What is being asked: Your answer must be the records below, printed exactly.

Stored dataset items
_____

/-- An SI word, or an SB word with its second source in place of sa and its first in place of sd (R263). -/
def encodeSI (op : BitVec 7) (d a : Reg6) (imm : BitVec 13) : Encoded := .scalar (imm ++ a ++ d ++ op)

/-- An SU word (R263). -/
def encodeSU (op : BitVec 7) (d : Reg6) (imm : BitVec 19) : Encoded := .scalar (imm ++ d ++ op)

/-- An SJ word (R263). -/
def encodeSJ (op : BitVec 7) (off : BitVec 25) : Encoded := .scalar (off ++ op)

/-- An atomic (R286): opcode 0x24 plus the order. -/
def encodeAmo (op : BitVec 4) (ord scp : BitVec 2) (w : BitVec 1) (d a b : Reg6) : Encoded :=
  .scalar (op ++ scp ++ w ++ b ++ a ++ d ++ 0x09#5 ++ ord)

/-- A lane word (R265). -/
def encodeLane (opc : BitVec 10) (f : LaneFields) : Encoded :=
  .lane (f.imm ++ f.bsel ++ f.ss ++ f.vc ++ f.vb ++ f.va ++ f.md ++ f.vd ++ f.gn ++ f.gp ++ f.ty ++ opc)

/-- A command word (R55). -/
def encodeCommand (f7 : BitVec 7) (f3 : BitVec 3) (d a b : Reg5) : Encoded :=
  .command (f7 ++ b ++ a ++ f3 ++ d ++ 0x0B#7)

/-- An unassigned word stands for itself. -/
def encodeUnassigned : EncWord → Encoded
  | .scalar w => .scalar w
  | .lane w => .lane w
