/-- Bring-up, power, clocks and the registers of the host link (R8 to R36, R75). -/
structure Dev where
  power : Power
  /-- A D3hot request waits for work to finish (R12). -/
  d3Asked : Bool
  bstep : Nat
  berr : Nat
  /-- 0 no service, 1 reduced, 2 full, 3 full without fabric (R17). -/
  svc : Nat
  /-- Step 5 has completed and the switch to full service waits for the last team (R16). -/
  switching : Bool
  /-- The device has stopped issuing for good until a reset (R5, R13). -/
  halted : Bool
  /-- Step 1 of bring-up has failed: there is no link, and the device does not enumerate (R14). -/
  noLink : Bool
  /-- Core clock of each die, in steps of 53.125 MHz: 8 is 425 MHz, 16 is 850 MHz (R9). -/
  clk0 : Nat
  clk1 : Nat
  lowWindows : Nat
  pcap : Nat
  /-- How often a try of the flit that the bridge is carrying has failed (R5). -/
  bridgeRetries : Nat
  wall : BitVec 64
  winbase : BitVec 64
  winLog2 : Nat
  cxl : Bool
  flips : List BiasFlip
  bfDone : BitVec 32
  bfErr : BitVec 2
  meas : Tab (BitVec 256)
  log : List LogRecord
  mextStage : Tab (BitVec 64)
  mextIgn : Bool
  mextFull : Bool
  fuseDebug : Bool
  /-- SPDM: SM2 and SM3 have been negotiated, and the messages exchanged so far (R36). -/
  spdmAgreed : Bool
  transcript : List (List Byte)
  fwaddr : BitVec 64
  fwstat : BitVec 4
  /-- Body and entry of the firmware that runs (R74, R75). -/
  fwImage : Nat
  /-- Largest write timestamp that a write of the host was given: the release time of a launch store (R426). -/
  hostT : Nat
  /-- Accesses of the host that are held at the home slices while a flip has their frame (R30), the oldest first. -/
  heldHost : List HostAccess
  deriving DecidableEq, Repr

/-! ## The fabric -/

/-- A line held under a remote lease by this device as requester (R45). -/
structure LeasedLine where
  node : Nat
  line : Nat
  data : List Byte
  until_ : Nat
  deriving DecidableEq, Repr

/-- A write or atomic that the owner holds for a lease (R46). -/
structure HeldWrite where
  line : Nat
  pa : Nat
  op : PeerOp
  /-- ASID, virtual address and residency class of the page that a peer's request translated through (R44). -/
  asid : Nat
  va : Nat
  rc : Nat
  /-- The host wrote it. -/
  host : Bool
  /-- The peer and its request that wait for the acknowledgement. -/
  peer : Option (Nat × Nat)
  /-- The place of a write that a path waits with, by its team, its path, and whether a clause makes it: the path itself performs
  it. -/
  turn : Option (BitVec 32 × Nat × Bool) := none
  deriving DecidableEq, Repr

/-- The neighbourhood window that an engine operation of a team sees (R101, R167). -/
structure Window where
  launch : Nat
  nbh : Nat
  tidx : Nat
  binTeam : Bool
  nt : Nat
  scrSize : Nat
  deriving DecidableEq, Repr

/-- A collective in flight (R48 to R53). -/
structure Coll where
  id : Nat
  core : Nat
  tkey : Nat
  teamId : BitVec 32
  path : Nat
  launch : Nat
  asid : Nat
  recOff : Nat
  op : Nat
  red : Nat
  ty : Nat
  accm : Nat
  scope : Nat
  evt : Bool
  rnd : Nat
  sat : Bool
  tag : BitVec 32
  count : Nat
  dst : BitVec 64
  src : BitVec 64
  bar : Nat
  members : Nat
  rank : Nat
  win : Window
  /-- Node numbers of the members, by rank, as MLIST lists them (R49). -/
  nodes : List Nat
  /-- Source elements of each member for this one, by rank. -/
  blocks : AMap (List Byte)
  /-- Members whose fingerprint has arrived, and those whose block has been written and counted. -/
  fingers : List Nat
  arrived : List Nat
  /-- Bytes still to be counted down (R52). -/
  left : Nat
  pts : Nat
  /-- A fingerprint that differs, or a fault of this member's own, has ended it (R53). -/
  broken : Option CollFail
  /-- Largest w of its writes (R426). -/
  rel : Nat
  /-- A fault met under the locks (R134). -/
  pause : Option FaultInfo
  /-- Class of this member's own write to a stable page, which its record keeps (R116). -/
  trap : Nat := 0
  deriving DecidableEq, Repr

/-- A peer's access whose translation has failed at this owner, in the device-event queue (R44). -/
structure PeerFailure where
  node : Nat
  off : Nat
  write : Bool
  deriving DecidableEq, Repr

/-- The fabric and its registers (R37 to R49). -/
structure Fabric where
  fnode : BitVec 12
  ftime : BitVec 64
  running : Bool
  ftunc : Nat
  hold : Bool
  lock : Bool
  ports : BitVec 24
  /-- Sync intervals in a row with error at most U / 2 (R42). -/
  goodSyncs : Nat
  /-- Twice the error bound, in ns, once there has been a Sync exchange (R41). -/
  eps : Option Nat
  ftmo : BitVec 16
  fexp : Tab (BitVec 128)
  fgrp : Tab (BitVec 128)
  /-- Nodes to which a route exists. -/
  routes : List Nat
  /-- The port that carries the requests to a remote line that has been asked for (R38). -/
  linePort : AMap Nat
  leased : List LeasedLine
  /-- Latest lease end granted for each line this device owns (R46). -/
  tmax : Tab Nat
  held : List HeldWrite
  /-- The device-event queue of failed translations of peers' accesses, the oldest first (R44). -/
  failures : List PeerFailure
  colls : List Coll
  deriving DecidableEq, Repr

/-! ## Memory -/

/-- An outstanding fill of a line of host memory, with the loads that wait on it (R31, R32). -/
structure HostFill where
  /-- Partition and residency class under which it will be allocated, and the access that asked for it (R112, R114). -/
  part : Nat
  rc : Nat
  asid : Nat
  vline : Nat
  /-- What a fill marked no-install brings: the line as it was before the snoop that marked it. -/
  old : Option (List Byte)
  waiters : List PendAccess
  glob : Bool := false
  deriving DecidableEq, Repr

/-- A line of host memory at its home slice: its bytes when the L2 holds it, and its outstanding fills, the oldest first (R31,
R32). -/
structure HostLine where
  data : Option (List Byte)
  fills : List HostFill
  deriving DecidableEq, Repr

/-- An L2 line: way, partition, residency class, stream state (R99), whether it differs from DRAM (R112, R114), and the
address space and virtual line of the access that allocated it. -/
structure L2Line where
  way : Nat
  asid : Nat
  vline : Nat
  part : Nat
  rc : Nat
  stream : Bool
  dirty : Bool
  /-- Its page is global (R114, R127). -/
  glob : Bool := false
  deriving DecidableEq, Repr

_____

Answer space:
/-- An SI word, or an SB word with its second source in place of sa and its first in place of sd (R263). -/
def encodeSI (op : BitVec 7) (d a : Reg6) (imm : BitVec 13) : Encoded := .scalar (imm ++ a ++ d ++ op)

/-- An SU word (R263). -/
def encodeSU (op : BitVec 7) (d : Reg6) (imm : BitVec 19) : Encoded := .scalar (imm ++ d ++ op)

/-- An SJ word (R263). -/
def encodeSJ (op : BitVec 7) (off : BitVec 25) : Encoded := .scalar (off ++ op)

/-- An atomic (R286): opcode 0x24 plus the order. -/
def encodeAmo (op : BitVec 4) (ord scp : BitVec 2) (w : BitVec 1) (d a b : Reg6) : Encoded :=
  .scalar (op ++ scp ++ w ++ b ++ a ++ d ++ 0x09#5 ++ ord)

/-- A lane word (R265). -/
def encodeLane (opc : BitVec 10) (f : LaneFields) : Encoded :=
  .lane (f.imm ++ f.bsel ++ f.ss ++ f.vc ++ f.vb ++ f.va ++ f.md ++ f.vd ++ f.gn ++ f.gp ++ f.ty ++ opc)

/-- A command word (R55). -/
def encodeCommand (f7 : BitVec 7) (f3 : BitVec 3) (d a b : Reg5) : Encoded :=
  .command (f7 ++ b ++ a ++ f3 ++ d ++ 0x0B#7)

/-- An unassigned word stands for itself. -/
def encodeUnassigned : EncWord → Encoded
  | .scalar w => .scalar w
  | .lane w => .lane w
/-- Bring-up, power, clocks and the registers of the host link (R8 to R36, R75). -/
structure Dev where
  power : Power
  /-- A D3hot request waits for work to finish (R12). -/
  d3Asked : Bool
  bstep : Nat
  berr : Nat
  /-- 0 no service, 1 reduced, 2 full, 3 full without fabric (R17). -/
  svc : Nat
  /-- Step 5 has completed and the switch to full service waits for the last team (R16). -/
  switching : Bool
  /-- The device has stopped issuing for good until a reset (R5, R13). -/
  halted : Bool
  /-- Step 1 of bring-up has failed: there is no link, and the device does not enumerate (R14). -/
  noLink : Bool
  /-- Core clock of each die, in steps of 53.125 MHz: 8 is 425 MHz, 16 is 850 MHz (R9). -/
  clk0 : Nat
  clk1 : Nat
  lowWindows : Nat
  pcap : Nat
  /-- How often a try of the flit that the bridge is carrying has failed (R5). -/
  bridgeRetries : Nat
  wall : BitVec 64
  winbase : BitVec 64
  winLog2 : Nat
  cxl : Bool
  flips : List BiasFlip
  bfDone : BitVec 32
  bfErr : BitVec 2
  meas : Tab (BitVec 256)
  log : List LogRecord
  mextStage : Tab (BitVec 64)
  mextIgn : Bool
  mextFull : Bool
  fuseDebug : Bool
  /-- SPDM: SM2 and SM3 have been negotiated, and the messages exchanged so far (R36). -/
  spdmAgreed : Bool
  transcript : List (List Byte)
  fwaddr : BitVec 64
  fwstat : BitVec 4
  /-- Body and entry of the firmware that runs (R74, R75). -/
  fwImage : Nat
  /-- Largest write timestamp that a write of the host was given: the release time of a launch store (R426). -/
  hostT : Nat
  /-- Accesses of the host that are held at the home slices while a flip has their frame (R30), the oldest first. -/
  heldHost : List HostAccess
  deriving DecidableEq, Repr

/-! ## The fabric -/

/-- A line held under a remote lease by this device as requester (R45). -/
structure LeasedLine where
  node : Nat
  line : Nat
  data : List Byte
  until_ : Nat
  deriving DecidableEq, Repr

/-- A write or atomic that the owner holds for a lease (R46). -/
structure HeldWrite where
  line : Nat
  pa : Nat
  op : PeerOp
  /-- ASID, virtual address and residency class of the page that a peer's request translated through (R44). -/
  asid : Nat
  va : Nat
  rc : Nat
  /-- The host wrote it. -/
  host : Bool
  /-- The peer and its request that wait for the acknowledgement. -/
  peer : Option (Nat × Nat)
  /-- The place of a write that a path waits with, by its team, its path, and whether a clause makes it: the path itself performs
  it. -/
  turn : Option (BitVec 32 × Nat × Bool) := none
  deriving DecidableEq, Repr

/-- The neighbourhood window that an engine operation of a team sees (R101, R167). -/
structure Window where
  launch : Nat
  nbh : Nat
  tidx : Nat
  binTeam : Bool
  nt : Nat
  scrSize : Nat
  deriving DecidableEq, Repr

/-- A collective in flight (R48 to R53). -/
structure Coll where
  id : Nat
  core : Nat
  tkey : Nat
  teamId : BitVec 32
  path : Nat
  launch : Nat
  asid : Nat
  recOff : Nat
  op : Nat
  red : Nat
  ty : Nat
  accm : Nat
  scope : Nat
  evt : Bool
  rnd : Nat
  sat : Bool
  tag : BitVec 32
  count : Nat
  dst : BitVec 64
  src : BitVec 64
  bar : Nat
  members : Nat
  rank : Nat
  win : Window
  /-- Node numbers of the members, by rank, as MLIST lists them (R49). -/
  nodes : List Nat
  /-- Source elements of each member for this one, by rank. -/
  blocks : AMap (List Byte)
  /-- Members whose fingerprint has arrived, and those whose block has been written and counted. -/
  fingers : List Nat
  arrived : List Nat
  /-- Bytes still to be counted down (R52). -/
  left : Nat
  pts : Nat
  /-- A fingerprint that differs, or a fault of this member's own, has ended it (R53). -/
  broken : Option CollFail
  /-- Largest w of its writes (R426). -/
  rel : Nat
  /-- A fault met under the locks (R134). -/
  pause : Option FaultInfo
  /-- Class of this member's own write to a stable page, which its record keeps (R116). -/
  trap : Nat := 0
  deriving DecidableEq, Repr

/-- A peer's access whose translation has failed at this owner, in the device-event queue (R44). -/
structure PeerFailure where
  node : Nat
  off : Nat
  write : Bool
  deriving DecidableEq, Repr

/-- The fabric and its registers (R37 to R49). -/
structure Fabric where
  fnode : BitVec 12
  ftime : BitVec 64
  running : Bool
  ftunc : Nat
  hold : Bool
  lock : Bool
  ports : BitVec 24
  /-- Sync intervals in a row with error at most U / 2 (R42). -/
  goodSyncs : Nat
  /-- Twice the error bound, in ns, once there has been a Sync exchange (R41). -/
  eps : Option Nat
  ftmo : BitVec 16
  fexp : Tab (BitVec 128)
  fgrp : Tab (BitVec 128)
  /-- Nodes to which a route exists. -/
  routes : List Nat
  /-- The port that carries the requests to a remote line that has been asked for (R38). -/
  linePort : AMap Nat
  leased : List LeasedLine
  /-- Latest lease end granted for each line this device owns (R46). -/
  tmax : Tab Nat
  held : List HeldWrite
  /-- The device-event queue of failed translations of peers' accesses, the oldest first (R44). -/
  failures : List PeerFailure
  colls : List Coll
  deriving DecidableEq, Repr

/-! ## Memory -/

/-- An outstanding fill of a line of host memory, with the loads that wait on it (R31, R32). -/
structure HostFill where
  /-- Partition and residency class under which it will be allocated, and the access that asked for it (R112, R114). -/
  part : Nat
  rc : Nat
  asid : Nat
  vline : Nat
  /-- What a fill marked no-install brings: the line as it was before the snoop that marked it. -/
  old : Option (List Byte)
  waiters : List PendAccess
  glob : Bool := false
  deriving DecidableEq, Repr

/-- A line of host memory at its home slice: its bytes when the L2 holds it, and its outstanding fills, the oldest first (R31,
R32). -/
structure HostLine where
  data : Option (List Byte)
  fills : List HostFill
  deriving DecidableEq, Repr

/-- An L2 line: way, partition, residency class, stream state (R99), whether it differs from DRAM (R112, R114), and the
address space and virtual line of the access that allocated it. -/
structure L2Line where
  way : Nat
  asid : Nat
  vline : Nat
  part : Nat
  rc : Nat
  stream : Bool
  dirty : Bool
  /-- Its page is global (R114, R127). -/
  glob : Bool := false
  deriving DecidableEq, Repr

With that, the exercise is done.